Figure 4: Comparison of the ROC corves of Schaum algorithm, the improved algorithms and the segmented RX

It is easy to conclude from the graphs that each one of the improvements individually has better performances than the original algorithm. In particular, the use of the local mean had a major effect; the use of the surrounding pixels for selecting f showed a minor improvement. The algorithm now approaches the results given in Ref. 3 for the SRXLocal algorithm.

6. CONCLUSIONS

Since each hyperspectral cube has a different number of bands and pixels; the results can be quite different from one cube to the next. Nevertheless, there are certain definite trends in the data, based on the cube presented in this paper and on other datasets. 1. From the comparison between global (mean of all

picture/segment) RX and SRX with Schaum's algorithm, the latter gives the best performances.

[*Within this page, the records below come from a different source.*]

namespace St
/-- OK (R77). -/
abbrev ok : Nat := 0x0000
/-- PENDING (R77). -/
abbrev pending : Nat := 0x0001
/-- DEFERRED (R77). -/
abbrev deferred : Nat := 0x0040
/-- BAD_NODE (R77). -/
abbrev badNode : Nat := 0x0080
/-- BAD_ARG (R77). -/
abbrev badArg : Nat := 0x0081
/-- NO_TICKET (R77). -/
abbrev noTicket : Nat := 0x0082
/-- DENIED_MODE (R77). -/
abbrev deniedMode : Nat := 0x0083
/-- TIMEOUT (R77). -/
abbrev timeout : Nat := 0x00C0
/-- REPLAY_SUPPRESSED (R77). -/
abbrev replaySuppressed : Nat := 0x00C1
/-- ABORTED (R77). -/
abbrev aborted : Nat := 0x00C2
/-- INTERNAL (R77). -/
abbrev internal : Nat := 0x00C3
/-- NODE_CYCLE (R78). -/
abbrev nodeCycle : Nat := 0x0180
/-- NODE_MISSING (R78). -/
abbrev nodeMissing : Nat := 0x0181
/-- NODE_IN_USE (R78). -/
abbrev nodeInUse : Nat := 0x0182
/-- NODE_LIMIT (R78). -/
abbrev nodeLimit : Nat := 0x0183
/-- SHUTTER_LATE (R108). -/
abbrev shutterLate : Nat := 0x0240
/-- TIME_BACKWARD (R108). -/
abbrev timeBackward : Nat := 0x0280
/-- SHUTTER_HELD (R108). -/
abbrev shutterHeld : Nat := 0x0281
/-- ROUTE_HELD (R108). -/
abbrev routeHeld : Nat := 0x0282
/-- ROUTE_INPUT (R108). -/
abbrev routeInput : Nat := 0x0283
/-- EXPOSE_LATE (R155). -/
abbrev exposeLate : Nat := 0x0340
/-- SESSION_BUSY (R155). -/
abbrev sessionBusy : Nat := 0x0380
/-- SESSION_CLOSED (R155). -/
abbrev sessionClosed : Nat := 0x0381
/-- STAGE_FULL (R155). -/
abbrev stageFull : Nat := 0x0382
/-- SETTING_FIXED (R155). -/
abbrev settingFixed : Nat := 0x0383
/-- NOT_CHECKED (R155). -/
abbrev notChecked : Nat := 0x0384
/-- EXPOSE_STALE (R155). -/
abbrev exposeStale : Nat := 0x0385
/-- EXPOSE_BUSY (R155). -/
abbrev exposeBusy : Nat := 0x0386
/-- EXPOSE_CANCELLED (R155). -/
abbrev exposeCancelled : Nat := 0x0387
/-- EXPOSE_DECIDED (R155). -/
abbrev exposeDecided : Nat := 0x0388
/-- FIXER_REFUSED (R155). -/
abbrev fixerRefused : Nat := 0x0389
/-- FIXER_ABSENT (R155). -/
abbrev fixerAbsent : Nat := 0x038A
/-- MODE_LOST (R155). -/
abbrev modeLost : Nat := 0x038B
/-- CHECK_FAILED (R155). -/
abbrev checkFailed : Nat := 0x038C
/-- ROLLED_BACK (R155). -/
abbrev rolledBack : Nat := 0x038D
/-- MODE_REFUSED (R132). -/
abbrev modeRefused : Nat := 0x0480
/-- MODE_NO_STRAP (R132). -/
abbrev modeNoStrap : Nat := 0x0481
/-- MODE_NO_CARD (R132). -/
abbrev modeNoCard : Nat := 0x0482
/-- MODE_BUSY (R132). -/
abbrev modeBusy : Nat := 0x0483
/-- NO_TOKEN (R199). -/
abbrev noToken : Nat := 0x0540
/-- KEY_UNWRAP_FAIL (R199). -/
abbrev keyUnwrapFail : Nat := 0x0580
/-- ACCESS_BUSY (R199). -/
abbrev accessBusy : Nat := 0x0581
/-- ZONE_MAP_INVALID (R199). -/
abbrev zoneMapInvalid : Nat := 0x0582
/-- RELEASE_CONFIG (R199). -/
abbrev releaseConfig : Nat := 0x0583
/-- ACCESS_CHANNEL (R199). -/
abbrev accessChannel : Nat := 0x0584
/-- LEARN_PARTIAL (R199). -/
abbrev learnPartial : Nat := 0x05C0
/-- BODY_NOT_SENT (R199). -/
abbrev bodyNotSent : Nat := 0x05C1
/-- LF_HEADROOM (R223). -/
abbrev lfHeadroom : Nat := 0x0640
/-- LF_CHANNEL_FAULT (R223). -/
abbrev lfChannelFault : Nat := 0x0680
/-- LF_SUPPLY (R223). -/
abbrev lfSupply : Nat := 0x0681
/-- LF_HOT (R223). -/
abbrev lfHot : Nat := 0x0682
/-- LF_STEP_INVALID (R223). -/
abbrev lfStepInvalid : Nat := 0x0683
/-- LF_CONFIG (R223). -/
abbrev lfConfig : Nat := 0x0684
/-- LF_ABORTED (R223). -/
abbrev lfAborted : Nat := 0x06C0
/-- UHF_CLAMPED (R246). -/
abbrev uhfClamped : Nat := 0x0740
/-- UHF_RX_TRUNCATED (R246). -/
abbrev uhfRxTruncated : Nat := 0x0741
/-- TX_LATE (R246). -/
abbrev txLate : Nat := 0x0780
/-- UHF_RX_LATE (R246). -/
abbrev uhfRxLate : Nat := 0x0781
/-- UHF_CHANNEL (R246). -/
abbrev uhfChannel : Nat := 0x0782
/-- UHF_DUTY (R246). -/
abbrev uhfDuty : Nat := 0x0783
/-- UHF_CHARTER (R246). -/
abbrev uhfCharter : Nat := 0x0784
/-- UHF_LOCK_FAIL (R246). -/
abbrev uhfLockFail : Nat := 0x0785
/-- UHF_TX_CUT (R246). -/
abbrev uhfTxCut : Nat := 0x07C0
/-- CABLE_NOISY (R268). -/
abbrev cableNoisy : Nat := 0x0840
/-- RANGE_PORT_DISABLED (R268). -/
abbrev rangePortDisabled : Nat := 0x0880
/-- RANGE_NO_TOKEN (R268). -/
abbrev rangeNoToken : Nat := 0x0881
/-- RANGE_CAL_SPREAD (R268). -/
abbrev rangeCalSpread : Nat := 0x0882
/-- CABLE_PORT_UP (R268). -/
abbrev cablePortUp : Nat := 0x0883
/-- CABLE_HOST_PORT (R268). -/
abbrev cableHostPort : Nat := 0x0884
/-- RANGE_NO_RECORD (R268). -/
abbrev rangeNoRecord : Nat := 0x0885
/-- RANGE_CONFIG (R268). -/
abbrev rangeConfig : Nat := 0x0886
/-- RANGE_TDC_FAIL (R268). -/
abbrev rangeTdcFail : Nat := 0x0887
/-- FIXER_PARTIAL (R304). -/
abbrev fixerPartial : Nat := 0x0940
/-- FIXER_LANE_DOWN (R304). -/
abbrev fixerLaneDown : Nat := 0x0980
/-- FIXER_RANGE (R304). -/
abbrev fixerRange : Nat := 0x0981
/-- FIXER_TIME_LIMIT (R304). -/
abbrev fixerTimeLimit : Nat := 0x0982
/-- FIXER_NO_WORKSHOP (R304). -/
abbrev fixerNoWorkshop : Nat := 0x0983
/-- FIXER_SETTING (R304). -/
abbrev fixerSetting : Nat := 0x0984
/-- FIXER_SET_PENDING (R304). -/
abbrev fixerSetPending : Nat := 0x0985
/-- FIXER_CARD_ABSENT (R304). -/
abbrev fixerCardAbsent : Nat := 0x0986
/-- FIXER_CARD_DENIED (R304). -/
abbrev fixerCardDenied : Nat := 0x0987
/-- FIXER_BUSY (R304). -/
abbrev fixerBusy : Nat := 0x0988
/-- FIXER_CARD_REMOVED (R304). -/
abbrev fixerCardRemoved : Nat := 0x09C0
/-- FIXER_CARD_ERROR (R304). -/
abbrev fixerCardError : Nat := 0x09C1
/-- SWITCH_TABLE_INVALID (R341). -/
abbrev switchTableInvalid : Nat := 0x0A80
/-- SWITCH_RESERVE (R341). -/
abbrev switchReserve : Nat := 0x0A81
/-- SWITCH_PORT_CONFIG (R341). -/
abbrev switchPortConfig : Nat := 0x0A82
/-- SWITCH_SCHEDULE_INVALID (R341). -/
abbrev switchScheduleInvalid : Nat := 0x0A83
/-- CIPHER_TAG_MISMATCH (R369). -/
abbrev cipherTagMismatch : Nat := 0x0B40
/-- KEY_EMPTY (R369). -/
abbrev keyEmpty : Nat := 0x0B80
/-- KEY_USAGE (R369). -/
abbrev keyUsage : Nat := 0x0B81
/-- KEY_BOUND (R369). -/
abbrev keyBound : Nat := 0x0B82
/-- KEY_SLOT_HELD (R369). -/
abbrev keySlotHeld : Nat := 0x0B83
/-- NONCE_EXHAUSTED (R369). -/
abbrev nonceExhausted : Nat := 0x0B84
/-- CIPHER_UNWRAP_FAIL (R369). -/
abbrev cipherUnwrapFail : Nat := 0x0B87
/-- ENGINE_OFF (R369). -/
abbrev engineOff : Nat := 0x0B88
/-- KEY_REVOKED (R369). -/
abbrev keyRevoked : Nat := 0x0BC0
/-- CIPHER_FAULT (R369). -/
abbrev cipherFault : Nat := 0x0BC1
/-- GRAIN_OFF (R385). -/
abbrev grainOff : Nat := 0x0C80
/-- GRAIN_TEST_MODE (R385). -/
abbrev grainTestMode : Nat := 0x0C81
/-- GRAIN_IN_USE (R385). -/
abbrev grainInUse : Nat := 0x0C82
/-- ENTROPY_FAIL (R385). -/
abbrev entropyFail : Nat := 0x0CC0
/-- STORE_DATA_LOST (R419). -/
abbrev storeDataLost : Nat := 0x0D40
/-- STORE_FULL (R419). -/
abbrev storeFull : Nat := 0x0D80
/-- STORE_WEAR (R419). -/
abbrev storeWear : Nat := 0x0D81
/-- STORE_RANGE (R419). -/
abbrev storeRange : Nat := 0x0D82
/-- CHARTER_LOCKED (R419). -/
abbrev charterLocked : Nat := 0x0D83
/-- CHARTER_INVALID (R419). -/
abbrev charterInvalid : Nat := 0x0D84
/-- STORE_ROLLED_BACK (R419). -/
abbrev storeRolledBack : Nat := 0x0DC0
/-- MEM_REPAIRED (R437). -/
abbrev memRepaired : Nat := 0x0E40
/-- MEM_BANK_NOT_ON (R437). -/
abbrev memBankNotOn : Nat := 0x0E80
/-- MEM_STRIP_BUSY (R437). -/
abbrev memStripBusy : Nat := 0x0E81
/-- MEM_DMA_CONFIG (R437). -/
abbrev memDmaConfig : Nat := 0x0E82
/-- MEM_BANK_FAILED (R437). -/
abbrev memBankFailed : Nat := 0x0EC0
/-- UPDATE_BUSY (R457). -/
abbrev updateBusy : Nat := 0x0F80
/-- UPDATE_SLOT (R457). -/
abbrev updateSlot : Nat := 0x0F81
/-- UPDATE_SEQUENCE (R457). -/
abbrev updateSequence : Nat := 0x0F82
/-- UPDATE_IMAGE_INVALID (R457). -/
abbrev updateImageInvalid : Nat := 0x0F83
/-- UPDATE_SIGNATURE (R457). -/
abbrev updateSignature : Nat := 0x0F84
/-- UPDATE_ROLLBACK (R457). -/
abbrev updateRollback : Nat := 0x0F85
/-- UPDATE_NOT_READY (R457). -/
abbrev updateNotReady : Nat := 0x0F86
/-- UPDATE_MODE (R457). -/
abbrev updateMode : Nat := 0x0F87
/-- UPDATE_NO_TRIAL (R457). -/
abbrev updateNoTrial : Nat := 0x0F88
/-- SAFE_THRESHOLD (R457). -/
abbrev safeThreshold : Nat := 0x0F89
end St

2. From the comparison between local (mean of eight nearest neighbors) RX and SRX and Schaum's algorithm, the latter gives the worst performances.

3. Naturally, as there are more segments in the image, the detection ability of the algorithms using segmentation will be improved significantly. (In this paper, RX is the only algorithm we tested that doesn't use segmentation). However, the number of segments is limited by the ratio between number of spectral channels and number of pixels.

4. In all cases, our improvements of the Schaum's algorithm give significantly better performances than the original one.

7. REFERENCES

[1] A. Schaum, “A remedy for nonstationarity in background transition regions for real time hyperspectral detection” 2006 IEEE Aerospace Conference, p. 9 (2006)

[2] Charlene E. Caefer, Marcus S. Stefanou, Eric D. Nielsen, Anthony P. Rizzuto, Ori Raviv, and Stanley R. Rotman, “Analysis of false alarm distributions in the development and evaluation of hyperspectral point target detection algorithms”, Opt. Eng. 46, 076402 (2007)

[3] Charlene E. Caefer, Jerry Silverman, Oded Orthal, Dani Antonelli, Yaron Sharoni, and Stanley R. Rotman, “Improved covariance matrices for point target detection in hyperspectral data”, Opt. Eng. 47, 076402 (2008).